/-- Do two waits stand for the same asker: a queue's head, a move, or the CREATE of a hoop? -/
def AllocWait.same (x w : AllocWait) : Bool := decide (x.cq = w.cq ∧ x.move = w.move ∧ (w.create = none ∨ x.hoop = w.hoop))

/-- Is this request, for these bytes of this pool and unit, already recorded as waiting? -/
def State.waitsFor (s : State) (w : AllocWait) : Bool := s.waits.any fun x => x.same w && decide (x.tier = w.tier ∧ x.unit = w.unit ∧ x.bytes = w.bytes)

/-- Record that a request waits (R189). The need of an asker that stands in another pool or unit, or for other bytes, is a new
request. -/
def State.addWait (s : State) (w : AllocWait) : State :=
  if s.waitsFor w then s else let s := s.endWait fun x => x.same w; { s with waits := s.waits ++ [w] }

/-! ## Eviction candidates (R187, R188) -/

/-- The tier and location an eviction takes an object to (R188). -/
def evictDest (o : Obj) : Option (Nat × Nat) :=
  if o.tier = 0 then some (1, o.loc / 8)
  else if o.tier = 1 then some (2, 0)
  else if o.tier = 2 then some (3, 0)
  else if o.tier = 3 then some (4, 0)
  else none

/-- Bytes of stack `n` that evictions already picked, and not yet begun, will take from its budget. [DEDUCED, log entry 30] -/
def State.t3Claims (s : State) (n : Nat) : Nat :=
  s.moves.foldl (fun a m => if m.tier = 3 ∧ m.started = false ∧ m.kind = .evict then
    a + ((s.t3Shares m.loc (s.moveTiles m)).filter fun e => decide (e.1 = n)).foldl (fun b e => b + e.2) 0 else a) 0

/-- Lengths of the runs of hoop `h`'s host pool that evictions already picked, and not yet begun, will take. [DEDUCED, log entry 30] -/
def State.t4Claims (s : State) (h : Nat) : List Nat :=
  s.moves.filterMap fun m => if m.tier = 4 ∧ m.started = false ∧ m.kind = .evict ∧ oHoop m.obj = h then some (s.moveTiles m) else none

/-- The destination admits the object (R188): budget, seals and a run of the host pool, beside the evictions already picked. -/
def State.destAdmits (s : State) (k : Nat) : Bool :=
  let o := s.obj k
  if o.tier ≤ 1 then true
  else if o.tier = 2 then s.admitsBeside 0 o.ntiles s.t3Claims
  else if o.tier = 3 then !o.sealed && s.t4FitAll (oHoop k) (s.t4Claims (oHoop k) ++ [o.ntiles]) && o.allValid
  else false

/-- Is the object a candidate, apart from its destination (R187)? -/
def State.candidate (s : State) (k tier unit : Nat) : Bool :=
  let o := s.obj k
  o.used && o.homed && decide (o.tier = tier) && decide (locUnit tier o.loc = unit) && decide (o.pins = 0) && !s.busy k && !s.moving k && !o.ctxState &&
  decide (s.guarBytes tier (s.reg (R.GUAR tier (oHoop k))).toNat < s.usage (oHoop k) tier unit)

/-- The candidate with the lowest age, then hoop, then index, among the keys given (R187). [DEDUCED, log entry 30] -/
def State.bestOf (s : State) (l : List Nat) : Option Nat :=
  l.foldl (fun best k => match best with
    | none => some k
    | some b => if (s.obj k).age < (s.obj b).age ∨ ((s.obj k).age = (s.obj b).age ∧ k < b) then some k else some b) none

/-- Evictions and spills free room. -/
def MoveKind.isEviction : MoveKind → Bool
  | .evict => true
  | .spill _ => true
  | _ => false

/-- Bytes that running evictions out of a pool or unit will free. -/
def State.evicting (s : State) (tier unit : Nat) : Nat :=
  s.moves.foldl (fun a m =>
    let o := s.obj m.obj
    if m.kind.isEviction = true ∧ o.tier = tier ∧ locUnit tier o.loc = unit then a + o.bytes else a) 0

/-- Bytes that candidates of a pool could free. -/
def State.candidateBytes (s : State) (tier unit : Nat) : Nat :=
  ((s.objs.map (·.1)).filter fun k => s.candidate k tier unit && s.destAdmits k).foldl (fun a k => a + (s.obj k).bytes) 0

/-- Can room for `bytes` be had: free, being freed by evictions that run, or of candidates (R61, R194)? -/
def State.obtainable (s : State) (h tier unit bytes : Nat) : Bool :=
  decide (bytes ≤ s.freeRoom h tier unit + s.candidateBytes tier unit + s.evicting tier unit)

/-! ## Moves (R180 to R184) -/

/-- A fresh identifier for a command or a move. -/
def State.fresh (s : State) : State × Nat := ({ s with nextId := s.nextId + 1 }, s.nextId)

/-- Cut `tiles` tiles into `n` contiguous ranges, the first ones one longer (R180 step 3). -/
def cutRanges (tiles n : Nat) : List (Nat × Nat) :=
  (List.range n).map fun i => (i * (tiles / n) + min i (tiles % n), tiles / n + (if i < tiles % n then 1 else 0))

/-- Bytes the blocks of a move through a codec decode to or encode (R376, R382). -/
def State.blockBytes (s : State) (m : Move) : List Nat :=
  if m.codec = 1 then
    (match pcParse (s.moveSource m) (s.obj m.obj).size with
     | .ok st => (List.range st.nblock).map fun b => match st.regionOf b with | some r => (r.declared b).2 | none => 0
     | .error _ => [])
  else
    (match s.moveLayout m with
     | some l => (pcRegions l.regions 0 0 0).flatMap fun r => (List.range r.nblocks).map fun i => (r.declared (r.fblock + i)).2
     | none => [])

/-- Bytes of a range: its tiles, or the declared bytes of its blocks (R180, R370). [DEDUCED, log entry 34] -/
def State.rangeBytes (s : State) (m : Move) (r : Range) : Nat :=
  if m.codec = 0 then 4096 * r.count else (((s.blockBytes m).drop r.first).take r.count).foldl (· + ·) 0

/-- The ranges of its target's tiles that a running move has programmed: those of its finished ranges, and through a codec the same part of
the whole. [DEDUCED, log entry 30] -/
def State.programmedOf (s : State) (m : Move) (tiles : Nat) : List (Nat × Nat) :=
  let fin := m.ranges.filter fun r => r.done
  if m.codec = 0 then fin.map fun r => (r.first, r.count)
  else [(0, tiles * fin.foldl (fun a r => a + r.count) 0 / max 1 (s.moveUnits m))]

/-- Bytes queued on a shuttle, and entries of its partition that moves hold until they commit or are released (R20, R180). -/
def State.shuttleBytes (s : State) (u : Nat) : Nat :=
  s.moves.foldl (fun a m => a + m.ranges.foldl (fun b r => if r.shuttle = some u ∧ r.done = false then b + s.rangeBytes m r else b) 0) 0
def State.shuttleEntries (s : State) (u : Nat) : Nat :=
  s.moves.foldl (fun a m => a + (m.ranges.filter fun r => decide (r.shuttle = some u)).length) 0 + s.entriesKept 1 (some u)

/-- The shuttle a range is given to: ON (R586), with a free entry, fewest bytes queued, lowest number (R180 step 3). -/
def State.pickShuttle (s : State) : Option Nat :=
  ((List.range 32).filter fun u => s.isOn .shuttle u && decide (s.shuttleEntries u < 128)).foldl
    (fun best u => match best with
      | none => some u
      | some b => if s.shuttleBytes u < s.shuttleBytes b then some u else some b) none

/-- The codec a range passes through: ON, with a free entry, fewest bytes queued, lowest number (R370). -/
def State.codecBytes (s : State) (u : Nat) : Nat :=
  s.moves.foldl (fun a m => a + m.ranges.foldl (fun b r => if r.codec = some u ∧ r.done = false then b + s.rangeBytes m r else b) 0) 0
def State.codecEntries (s : State) (u : Nat) : Nat :=
  s.moves.foldl (fun a m => a + (m.ranges.filter fun r => decide (r.codec = some u)).length) 0
def State.pickCodec (s : State) : Option Nat :=
  ((List.range 4).filter fun u => s.isOn .codec u && decide (s.codecEntries u < 256)).foldl
    (fun best u => match best with
      | none => some u
      | some b => if s.codecBytes u < s.codecBytes b then some u else some b) none

/-- A step or a range ends IDLE (R555). -/
def State.awake (s : State) : State := if s.pm.mode = .idle then { s with pm := { s.pm with mode := .active } } else s

/-- Give the ranges of move `id` that have no shuttle yet to shuttles, in ascending order (R180 step 3). -/
def State.giveRanges (s : State) (id : Nat) : Nat → State
  | 0 => s
  | n + 1 =>
    match s.moves.find? fun m => decide (m.id = id) with
    | none => s
    | some m =>
      match m.ranges.findIdx? fun r => r.shuttle.isNone && !r.done with
      | none => s
      | some i =>
        match s.pickShuttle with
        | none => s
        | some u =>
          let c := if m.codec = 0 then none else s.pickCodec
          if m.codec ≠ 0 ∧ c.isNone then s
          else
            let m' := { m with ranges := m.ranges.modify i fun r => { r with shuttle := some u, codec := c } }
            ((({ s with moves := s.moves.map fun (x : Move) => if x.id = id then m' else x }).awake.noteOcc 1).noteOcc 2).giveRanges id n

* DESCRIPTION OF THE TASK *
Select every line in the records above that contains the word "moveTiles".

* RESPONSE BELOW *
    a + ((s.t3Shares m.loc (s.moveTiles m)).filter fun e => decide (e.1 = n)).foldl (fun b e => b + e.2) 0 else a) 0
  s.moves.filterMap fun m => if m.tier = 4 ∧ m.started = false ∧ m.kind = .evict ∧ oHoop m.obj = h then some (s.moveTiles m) else none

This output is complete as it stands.